Конечно, пароход тот был несуразен и ущербен. Но не тем он был плох, что потонул, чиркнув днищем о камень буквально ввиду берега. Здесь, на мой взгляд, к командиру, к офицерам больше вопросов, чем к корабелам. И, слава Богу, при том несчастье я не при делах, мой-то Всеволод в это время уже на «Гангуте» не служил. Редкостно несуразен же и ущербен кораблик этот был по самой своей природе, явившись ублюдочным порождением нашей столь любимой «экономии». Мысль о которой посещает высокие кабинеты Морведа в моменты, когда, например, становится ясно, что выделенных казной на три полноценных броненосца денюжек хватит ровно на два с половиной.

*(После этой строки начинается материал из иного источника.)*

-- ==== Sys2Proof/Tests/Slice0.lean ====
section
/-! SUPPORT. Tests of the model: the well-formedness smoke, values the spec writes out, and for every obligation with
hypotheses a concrete state and operands that meet them (`witness_<Name>`). -/

namespace Sys2Proof.Tests

set_option Elab.async false

open Sys2Proof Sys2Proof.Machine

/-! ### Helpers -/

/-- The state after a command. -/
def after (c : Instr) (s : State) : State :=
  match exec c s with
  | .next t => t
  | _ => s

/-- A frame with this command byte and these operand bytes is in progress. -/
def receivingFrame (s : State) (code : Byte) (ops : List Byte) (latch : Latch := .nothing) (units : Nat := 0) :
    State :=
  { s with port := { s.port with selected := true, frame := some ⟨some code, ops, latch, units, []⟩ } }

theorem receivingFrame_receiving (s : State) (code : Byte) (ops : List Byte) :
    (receivingFrame s code ops).receiving code ops := ⟨_, rfl, rfl, rfl⟩

/-- The block in a monitor state. -/
def monitored (s : State) (m : MonitorState) : State := { s with monitor := { s.monitor with state := m } }

/-- A four-word WATCH and VERIFY region with a trip threshold. -/
def watched : RegionConfig :=
  { RegionConfig.zero with
    base := 0x07000
    limit := 0x07003
    watch := true
    verify := true
    riseMask := 0x00FF
    fallMask := 0x000F
    settleTime := 3
    weight := 15
    alertThreshold := 10
    tripThreshold := 20 }

/-- A LOCK region right after the watched one. -/
def locked : RegionConfig :=
  { RegionConfig.zero with base := 0x07004, limit := 0x07007, lock := true, policy := .error, weight := 1 }

/-- The block with region 0 watched in a state, its extent at shadow index 0. -/
def withWatched (s : State) (st : RegionState) (c : RegionConfig := watched) : State :=
  { s.setRegion 0 (Region.fresh st c) with alloc := [⟨0, 4, 0⟩] }

/-- The block in RUN with region 0 LIVE and its four words valid with 0x0010, and region 1 a LIVE LOCK region. -/
def live : State :=
  { (withWatched (monitored State.reset .run) .live).setRegion 1 (Region.fresh .live locked) with
    shadow := [(0, 0x0010), (1, 0x0010), (2, 0x0010), (3, 0x0010)] }

/-- The block in RUN with region 0 PRIMING, word 0 valid, and the Prime Engine's grant decided. -/
def priming : State :=
  { withWatched (monitored State.reset .run) .priming with
    shadow := [(0, 0x0010)]
    prime := { served := some 0, read := none, claim := true }
    arb := { State.reset.arb with award := some .prime } }

/-- A record. -/
def recorded : Record := Record.make { kind := .snap, valueA := 0, valueB := 0 } 0 0

/-- A link of `capacity` words at 0x02000 that asks for a notice, next link 1. -/
def buffer (capacity : Word) (st : LinkState) (endOfChain : Bool := false) : Link where
  base := 0x02000
  capacity := capacity
  next := 1
  endOfChain := endOfChain
  notify := true
  state := st
  fill := 0
  closeReason := none

/-- The drain RUNNING into link 0, with records waiting and its burst holding the port. -/
def draining (capacity : Word) (burst : Nat) (records : List Record) : State :=
  let s := State.reset.setLink 0 (buffer capacity .active)
  { s with
    queue := { s.queue with records := records }
    drain := { s.drain with state := .running, current := some 0 }
    path := { s.path with memCycle := some (drainCycle 0x02007 0) }
    arb := { s.arb with owner := some .drain, burstCount := burst } }

/-- The head record's last word is being written. -/
def lastWord (s : State) : State := { s with drain := { s.drain with recordInFlight := some 7 } }

/-- A pad word is being written. -/
def padding (s : State) (k : Nat) : State := { s with drain := { s.drain with padInFlight := some k } }

/-- A master cycle granted next: the arbiter has decided for it. -/
def granted (s : State) (write : Bool) (a : Addr) : State :=
  { s with
    path := { s.path with
      cycle := some ⟨write, a, 3, if write then 0x0011 else 0, if write then 3 else 0, .waiting⟩
      mwait := true }
    arb := { s.arb with award := some .master } }

/-- A forwarded master cycle whose SRDY is awaited. -/
def forwarded (s : State) (write : Bool) (a : Addr) (d : Word) (enables : BitVec 2 := 3) : State :=
  { s with
    path := { s.path with
      cycle := some ⟨write, a, enables, d, 3, .forwarded⟩
      mwait := true
      memCycle := some ⟨write, a, enables, d, 3⟩ }
    arb := { s.arb with owner := some .master } }

/-! ### Well-formedness -/

theorem test_startDrain_with_continue_operand_is_ill_formed :
    (Instr.startDrain [0xFF] (.whole 0)).wellFormed = false := by decide
theorem test_badCommand_with_known_code_is_ill_formed :
    (Instr.badCommand (some 0x4F) (.whole 0)).wellFormed = false := by decide
theorem test_masterCycle_without_strobe_is_ill_formed :
    (Instr.masterCycleArrives false false 0 3 0 0).wellFormed = false := by decide
theorem test_startDrain_naming_a_link_is_well_formed :
    (Instr.startDrain [0x07] (.whole 0)).wellFormed = true := by decide
theorem test_table_words_spell_no_command : decodeTableWord 16 0x0001 = none := rfl

/-! ### Values the spec writes out -/

/-- Table 6-3. -/
theorem test_settled_change_record_layout :
    (Record.make { kind := .change, settled := true, region := some 7, addr := some 0x07000
                   valueA := 0x0100, valueB := 0x0104 } 0x3A2C 0x0041).words =
      [0x19E0, 0x8000, 0x7000, 0x0100, 0x0104, 0x3A2C, 0x0041, 0xD389] := by decide +kernel

/-- Section 6.1, the LOSS record under Table 6-3. -/
theorem test_loss_record_layout :
    (Record.make { kind := .loss, valueA := 3, valueB := 0x00C8 } 0x3A31 0x00CB).words =
      [0x7000, 0x0000, 0x0000, 0x0003, 0x00C8, 0x3A31, 0x00CB, 0x4A31] := by decide +kernel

Ясное дело, вопрос встает не о том, как найти и покарать виновных в исчезновении шестой части общей сметы, а как за полцены сварганить третий броненосец для Царя-батюшки, чтоб не заругал любимого младшОго братца за… ма-сенький недосмотр, так скажем… Удивительно в данном случае другое. Как вообще исхитрился Гуляев вписать в прокрустово ложе шести с половиной тысяч тонн водоизмещения двенадцатидюймовку в бронебашне, да еще и главный пояс в шестнадцать дюймов, обеспечив это все еще и мощным тараном, скоростью при форсировке машин до четырнадцати узлов, и неплохой для таранного броненосца маневренностью⁈

Между прочим, как кораблестроитель Эраст Евгеньевич был талантлив и прозорлив. Это отмечал еще адмирал Попов, которому тот в свои молодые годы помогал проектировать и строить круглые броненосные батареи для защиты портов Черного моря. Да, да! Те самые, только ленивыми у нас не оплеванные «Поповки». При этом признанные британскими инженерами «умным и изящным решением», «практически идеальными орудийными платформами» и т.п. Кстати, в этих определениях от «патентованных» кораблестроителей не было ни капли сарказма. Ведь для предельно узкой задачи момента — охране от нападения турецких броненосцев рейдов Севастополя и Одессы — при весьма стесненных средствах на создание, ограниченных технических возможностях и предельно сжатых сроках постройки, эти боевые суда получились не только полностью соответствующими техзаданию, главное — они УСПЕЛИ к своей войне.

И пусть экстравагантные броненосцы береговой обороны адмирала Попова безнадежно устарели буквально через десять лет, свою роль они выполнили. Тому же, что боевое значение они утратили столь быстро, есть два объяснения: в первую очередь это произошло вследствие научно-технологической революции, а еще того, что русский Черноморский флот начал преобразовываться из прибрежного, оборонительного, в сугубо наступательный, с «прицелом» на Проливы. «Поповкам» в нем места уже не было. Однако-ж, в войну 1877-го года турецкая броненосная эскадра к нашим портам не сунулась. И не только Макарову с его «Константином» и минными катерами благодаря, но и двум парам способных пробить бронепояс любого выстроенного на английских верфях «турка», мощных самоходных пушек по имени «Новгород» и «Вице-адмирал Попов», бросивших якоря на Одесском рейде. Вот вам, джентльмены, концепция «флит ин бин» в оборонительном варианте на практике.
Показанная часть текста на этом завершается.